___ Records for the exercise
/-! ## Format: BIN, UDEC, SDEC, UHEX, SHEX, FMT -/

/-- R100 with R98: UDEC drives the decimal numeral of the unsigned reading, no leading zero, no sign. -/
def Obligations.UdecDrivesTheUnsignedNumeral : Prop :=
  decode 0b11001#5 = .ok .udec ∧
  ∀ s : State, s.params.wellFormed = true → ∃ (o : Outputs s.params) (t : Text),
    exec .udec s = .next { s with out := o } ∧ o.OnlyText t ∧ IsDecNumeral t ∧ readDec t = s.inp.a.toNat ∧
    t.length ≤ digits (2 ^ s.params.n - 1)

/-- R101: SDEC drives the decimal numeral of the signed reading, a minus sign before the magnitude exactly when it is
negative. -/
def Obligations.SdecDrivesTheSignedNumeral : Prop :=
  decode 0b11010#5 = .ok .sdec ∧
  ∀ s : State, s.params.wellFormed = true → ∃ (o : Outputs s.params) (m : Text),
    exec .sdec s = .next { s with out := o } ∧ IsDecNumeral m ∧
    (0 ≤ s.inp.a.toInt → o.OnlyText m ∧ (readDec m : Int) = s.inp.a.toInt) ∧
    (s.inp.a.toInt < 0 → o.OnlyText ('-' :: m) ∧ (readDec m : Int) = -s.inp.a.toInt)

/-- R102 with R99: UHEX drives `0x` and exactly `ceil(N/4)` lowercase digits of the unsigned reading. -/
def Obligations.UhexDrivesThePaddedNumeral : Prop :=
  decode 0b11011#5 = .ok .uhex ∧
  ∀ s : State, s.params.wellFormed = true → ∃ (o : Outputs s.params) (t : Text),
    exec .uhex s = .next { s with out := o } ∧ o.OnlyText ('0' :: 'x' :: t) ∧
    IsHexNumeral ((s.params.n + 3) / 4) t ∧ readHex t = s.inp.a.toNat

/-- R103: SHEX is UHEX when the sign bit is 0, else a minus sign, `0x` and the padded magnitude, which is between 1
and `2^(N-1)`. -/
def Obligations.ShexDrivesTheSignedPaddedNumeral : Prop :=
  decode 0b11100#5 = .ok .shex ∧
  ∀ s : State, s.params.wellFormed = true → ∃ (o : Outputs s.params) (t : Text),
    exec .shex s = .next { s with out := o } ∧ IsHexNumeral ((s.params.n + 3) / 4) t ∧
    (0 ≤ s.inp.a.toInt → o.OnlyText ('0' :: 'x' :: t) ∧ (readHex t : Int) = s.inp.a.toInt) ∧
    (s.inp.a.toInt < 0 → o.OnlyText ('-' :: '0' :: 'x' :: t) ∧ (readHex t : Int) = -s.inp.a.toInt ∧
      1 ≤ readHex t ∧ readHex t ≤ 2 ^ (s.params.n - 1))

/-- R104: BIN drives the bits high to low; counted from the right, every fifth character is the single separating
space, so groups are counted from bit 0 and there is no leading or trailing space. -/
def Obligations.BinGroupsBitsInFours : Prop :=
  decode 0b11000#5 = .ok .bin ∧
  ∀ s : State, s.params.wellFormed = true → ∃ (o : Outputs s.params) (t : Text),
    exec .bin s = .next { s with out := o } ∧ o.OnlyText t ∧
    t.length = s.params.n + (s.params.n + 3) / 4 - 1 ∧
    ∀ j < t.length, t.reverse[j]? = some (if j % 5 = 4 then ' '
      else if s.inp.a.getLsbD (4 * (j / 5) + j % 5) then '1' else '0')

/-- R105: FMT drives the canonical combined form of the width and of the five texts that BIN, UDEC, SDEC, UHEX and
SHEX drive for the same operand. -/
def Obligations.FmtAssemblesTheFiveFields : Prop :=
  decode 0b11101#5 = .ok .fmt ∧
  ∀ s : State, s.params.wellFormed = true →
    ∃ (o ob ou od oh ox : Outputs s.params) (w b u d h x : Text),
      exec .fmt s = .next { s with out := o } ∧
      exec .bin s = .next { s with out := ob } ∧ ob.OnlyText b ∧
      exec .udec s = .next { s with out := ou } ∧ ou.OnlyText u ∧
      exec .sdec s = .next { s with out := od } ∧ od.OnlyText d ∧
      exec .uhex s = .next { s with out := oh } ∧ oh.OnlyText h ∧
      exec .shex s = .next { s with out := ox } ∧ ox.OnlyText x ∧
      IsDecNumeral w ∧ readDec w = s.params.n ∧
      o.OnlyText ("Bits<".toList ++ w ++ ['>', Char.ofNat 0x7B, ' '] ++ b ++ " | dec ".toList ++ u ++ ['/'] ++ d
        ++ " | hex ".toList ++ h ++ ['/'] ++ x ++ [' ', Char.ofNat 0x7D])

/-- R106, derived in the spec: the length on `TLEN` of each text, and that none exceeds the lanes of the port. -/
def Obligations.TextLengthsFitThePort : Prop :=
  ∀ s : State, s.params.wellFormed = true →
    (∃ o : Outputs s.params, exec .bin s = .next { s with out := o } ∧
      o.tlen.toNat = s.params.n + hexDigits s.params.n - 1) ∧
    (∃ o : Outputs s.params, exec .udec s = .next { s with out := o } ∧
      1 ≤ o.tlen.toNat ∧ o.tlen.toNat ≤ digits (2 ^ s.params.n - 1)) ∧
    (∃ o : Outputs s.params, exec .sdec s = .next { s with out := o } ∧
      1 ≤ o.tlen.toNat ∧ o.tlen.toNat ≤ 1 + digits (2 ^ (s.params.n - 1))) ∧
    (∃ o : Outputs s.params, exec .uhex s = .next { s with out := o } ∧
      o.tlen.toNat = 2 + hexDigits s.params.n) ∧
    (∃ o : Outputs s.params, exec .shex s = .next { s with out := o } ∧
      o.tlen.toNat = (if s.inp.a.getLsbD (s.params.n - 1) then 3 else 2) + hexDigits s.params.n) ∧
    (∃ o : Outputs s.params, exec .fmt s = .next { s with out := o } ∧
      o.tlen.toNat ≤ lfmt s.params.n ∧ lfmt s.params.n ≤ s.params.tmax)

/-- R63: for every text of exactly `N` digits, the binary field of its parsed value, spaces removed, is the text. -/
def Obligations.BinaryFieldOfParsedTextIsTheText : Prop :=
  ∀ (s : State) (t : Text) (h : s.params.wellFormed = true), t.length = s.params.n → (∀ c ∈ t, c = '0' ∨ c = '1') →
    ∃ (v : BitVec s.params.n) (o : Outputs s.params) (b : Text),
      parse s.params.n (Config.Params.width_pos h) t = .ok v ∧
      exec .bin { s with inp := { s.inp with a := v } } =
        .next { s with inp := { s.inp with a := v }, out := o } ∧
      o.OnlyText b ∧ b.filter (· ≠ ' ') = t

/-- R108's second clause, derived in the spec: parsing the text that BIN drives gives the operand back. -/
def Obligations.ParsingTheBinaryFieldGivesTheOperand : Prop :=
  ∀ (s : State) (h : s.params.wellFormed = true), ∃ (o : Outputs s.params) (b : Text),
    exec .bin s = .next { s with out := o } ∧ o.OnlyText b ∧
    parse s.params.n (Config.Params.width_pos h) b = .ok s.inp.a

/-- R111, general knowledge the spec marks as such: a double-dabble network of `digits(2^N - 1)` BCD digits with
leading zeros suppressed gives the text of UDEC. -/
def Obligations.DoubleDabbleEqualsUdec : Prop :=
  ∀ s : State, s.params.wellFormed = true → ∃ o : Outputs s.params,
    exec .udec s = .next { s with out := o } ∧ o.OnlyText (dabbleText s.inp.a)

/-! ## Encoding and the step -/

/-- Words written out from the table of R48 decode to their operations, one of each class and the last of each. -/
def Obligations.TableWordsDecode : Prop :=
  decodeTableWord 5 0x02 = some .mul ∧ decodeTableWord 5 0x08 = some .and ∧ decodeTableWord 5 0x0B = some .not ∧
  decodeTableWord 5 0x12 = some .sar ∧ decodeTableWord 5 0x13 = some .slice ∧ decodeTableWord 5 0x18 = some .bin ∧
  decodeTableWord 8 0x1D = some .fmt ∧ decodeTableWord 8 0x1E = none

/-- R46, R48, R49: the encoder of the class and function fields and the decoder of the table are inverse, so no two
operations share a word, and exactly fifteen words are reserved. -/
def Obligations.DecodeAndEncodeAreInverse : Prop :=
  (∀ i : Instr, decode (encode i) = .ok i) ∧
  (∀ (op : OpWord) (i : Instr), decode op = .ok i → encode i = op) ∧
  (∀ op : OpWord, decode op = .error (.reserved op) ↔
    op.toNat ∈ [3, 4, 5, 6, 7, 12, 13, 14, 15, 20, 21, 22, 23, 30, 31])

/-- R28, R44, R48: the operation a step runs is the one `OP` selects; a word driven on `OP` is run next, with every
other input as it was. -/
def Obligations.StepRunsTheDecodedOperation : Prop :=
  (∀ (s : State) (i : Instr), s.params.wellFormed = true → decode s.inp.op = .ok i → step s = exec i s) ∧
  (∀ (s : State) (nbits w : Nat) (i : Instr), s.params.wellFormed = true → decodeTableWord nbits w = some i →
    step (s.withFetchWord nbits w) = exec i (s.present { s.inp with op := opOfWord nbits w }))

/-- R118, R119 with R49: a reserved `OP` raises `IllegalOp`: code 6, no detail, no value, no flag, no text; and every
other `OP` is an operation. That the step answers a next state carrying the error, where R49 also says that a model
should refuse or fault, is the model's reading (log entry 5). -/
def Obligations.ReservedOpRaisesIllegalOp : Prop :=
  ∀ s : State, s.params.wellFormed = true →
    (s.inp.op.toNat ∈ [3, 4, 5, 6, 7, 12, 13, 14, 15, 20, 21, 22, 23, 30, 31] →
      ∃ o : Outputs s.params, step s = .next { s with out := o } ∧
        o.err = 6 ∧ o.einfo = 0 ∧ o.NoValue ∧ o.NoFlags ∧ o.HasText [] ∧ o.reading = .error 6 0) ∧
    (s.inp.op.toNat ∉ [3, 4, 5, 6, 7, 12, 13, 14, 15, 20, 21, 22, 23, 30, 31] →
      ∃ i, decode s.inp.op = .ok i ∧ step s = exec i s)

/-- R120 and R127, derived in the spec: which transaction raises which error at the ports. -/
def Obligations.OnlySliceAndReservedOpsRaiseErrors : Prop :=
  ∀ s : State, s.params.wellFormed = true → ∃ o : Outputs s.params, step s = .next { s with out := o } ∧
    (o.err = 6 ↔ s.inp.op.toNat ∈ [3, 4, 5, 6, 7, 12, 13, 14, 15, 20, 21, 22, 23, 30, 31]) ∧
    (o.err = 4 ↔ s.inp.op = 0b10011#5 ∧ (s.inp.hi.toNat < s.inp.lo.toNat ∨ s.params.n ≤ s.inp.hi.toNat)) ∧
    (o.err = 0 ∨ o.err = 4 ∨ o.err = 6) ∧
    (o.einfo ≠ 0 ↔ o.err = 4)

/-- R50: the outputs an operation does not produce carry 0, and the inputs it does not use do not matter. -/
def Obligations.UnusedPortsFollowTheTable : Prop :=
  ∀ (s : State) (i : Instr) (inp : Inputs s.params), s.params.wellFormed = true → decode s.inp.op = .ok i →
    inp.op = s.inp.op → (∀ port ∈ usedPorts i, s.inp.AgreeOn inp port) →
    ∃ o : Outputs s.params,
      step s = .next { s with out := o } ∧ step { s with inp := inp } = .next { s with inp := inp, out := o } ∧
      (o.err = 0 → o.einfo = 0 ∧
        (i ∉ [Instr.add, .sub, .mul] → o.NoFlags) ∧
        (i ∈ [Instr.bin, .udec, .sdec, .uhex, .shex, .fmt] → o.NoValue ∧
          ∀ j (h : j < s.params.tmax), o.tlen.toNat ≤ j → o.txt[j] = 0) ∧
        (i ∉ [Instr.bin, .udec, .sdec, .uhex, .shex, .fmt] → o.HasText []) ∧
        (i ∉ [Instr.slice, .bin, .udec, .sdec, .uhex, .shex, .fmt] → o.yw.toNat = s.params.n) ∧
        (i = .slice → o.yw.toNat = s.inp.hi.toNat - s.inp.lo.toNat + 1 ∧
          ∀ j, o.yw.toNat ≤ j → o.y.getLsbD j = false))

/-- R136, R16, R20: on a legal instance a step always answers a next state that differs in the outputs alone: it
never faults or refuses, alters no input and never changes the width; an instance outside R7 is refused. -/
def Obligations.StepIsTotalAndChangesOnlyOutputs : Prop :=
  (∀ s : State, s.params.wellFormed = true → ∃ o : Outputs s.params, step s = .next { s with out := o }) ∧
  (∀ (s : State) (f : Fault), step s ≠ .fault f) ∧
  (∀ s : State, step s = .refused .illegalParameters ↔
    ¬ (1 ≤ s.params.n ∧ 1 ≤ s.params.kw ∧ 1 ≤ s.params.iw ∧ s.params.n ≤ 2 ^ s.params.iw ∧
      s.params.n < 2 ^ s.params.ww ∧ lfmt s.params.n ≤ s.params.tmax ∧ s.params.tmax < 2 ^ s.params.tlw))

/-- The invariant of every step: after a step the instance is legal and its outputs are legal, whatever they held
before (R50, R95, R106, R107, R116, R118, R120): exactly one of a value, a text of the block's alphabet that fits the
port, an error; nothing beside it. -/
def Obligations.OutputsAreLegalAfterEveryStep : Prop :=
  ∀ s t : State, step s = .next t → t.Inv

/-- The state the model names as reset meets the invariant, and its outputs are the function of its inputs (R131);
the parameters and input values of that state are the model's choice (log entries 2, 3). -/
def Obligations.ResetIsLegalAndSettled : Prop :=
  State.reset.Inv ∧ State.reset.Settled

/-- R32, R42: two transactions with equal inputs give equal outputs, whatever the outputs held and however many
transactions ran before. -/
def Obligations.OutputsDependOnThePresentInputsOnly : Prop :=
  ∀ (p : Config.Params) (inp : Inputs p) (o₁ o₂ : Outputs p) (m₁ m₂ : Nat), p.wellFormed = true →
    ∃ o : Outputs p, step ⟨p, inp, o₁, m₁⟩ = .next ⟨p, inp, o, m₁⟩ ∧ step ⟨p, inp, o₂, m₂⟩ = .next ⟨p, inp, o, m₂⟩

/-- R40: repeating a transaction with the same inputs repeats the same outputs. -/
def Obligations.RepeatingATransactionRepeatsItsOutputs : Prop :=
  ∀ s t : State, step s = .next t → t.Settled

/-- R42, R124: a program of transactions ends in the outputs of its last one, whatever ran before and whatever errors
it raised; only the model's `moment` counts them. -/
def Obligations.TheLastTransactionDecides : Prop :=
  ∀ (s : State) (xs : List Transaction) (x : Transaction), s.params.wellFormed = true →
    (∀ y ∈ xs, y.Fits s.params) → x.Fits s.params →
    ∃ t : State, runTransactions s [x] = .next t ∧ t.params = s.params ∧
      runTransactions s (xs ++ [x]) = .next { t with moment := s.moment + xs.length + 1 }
______
_Your goal_. "readDec" is the word to look for; copy every line of the data that has it.

_Solution to this exercise_.
    exec .udec s = .next { s with out := o } ∧ o.OnlyText t ∧ IsDecNumeral t ∧ readDec t = s.inp.a.toNat ∧
    (0 ≤ s.inp.a.toInt → o.OnlyText m ∧ (readDec m : Int) = s.inp.a.toInt) ∧
    (s.inp.a.toInt < 0 → o.OnlyText ('-' :: m) ∧ (readDec m : Int) = -s.inp.a.toInt)
      IsDecNumeral w ∧ readDec w = s.params.n ∧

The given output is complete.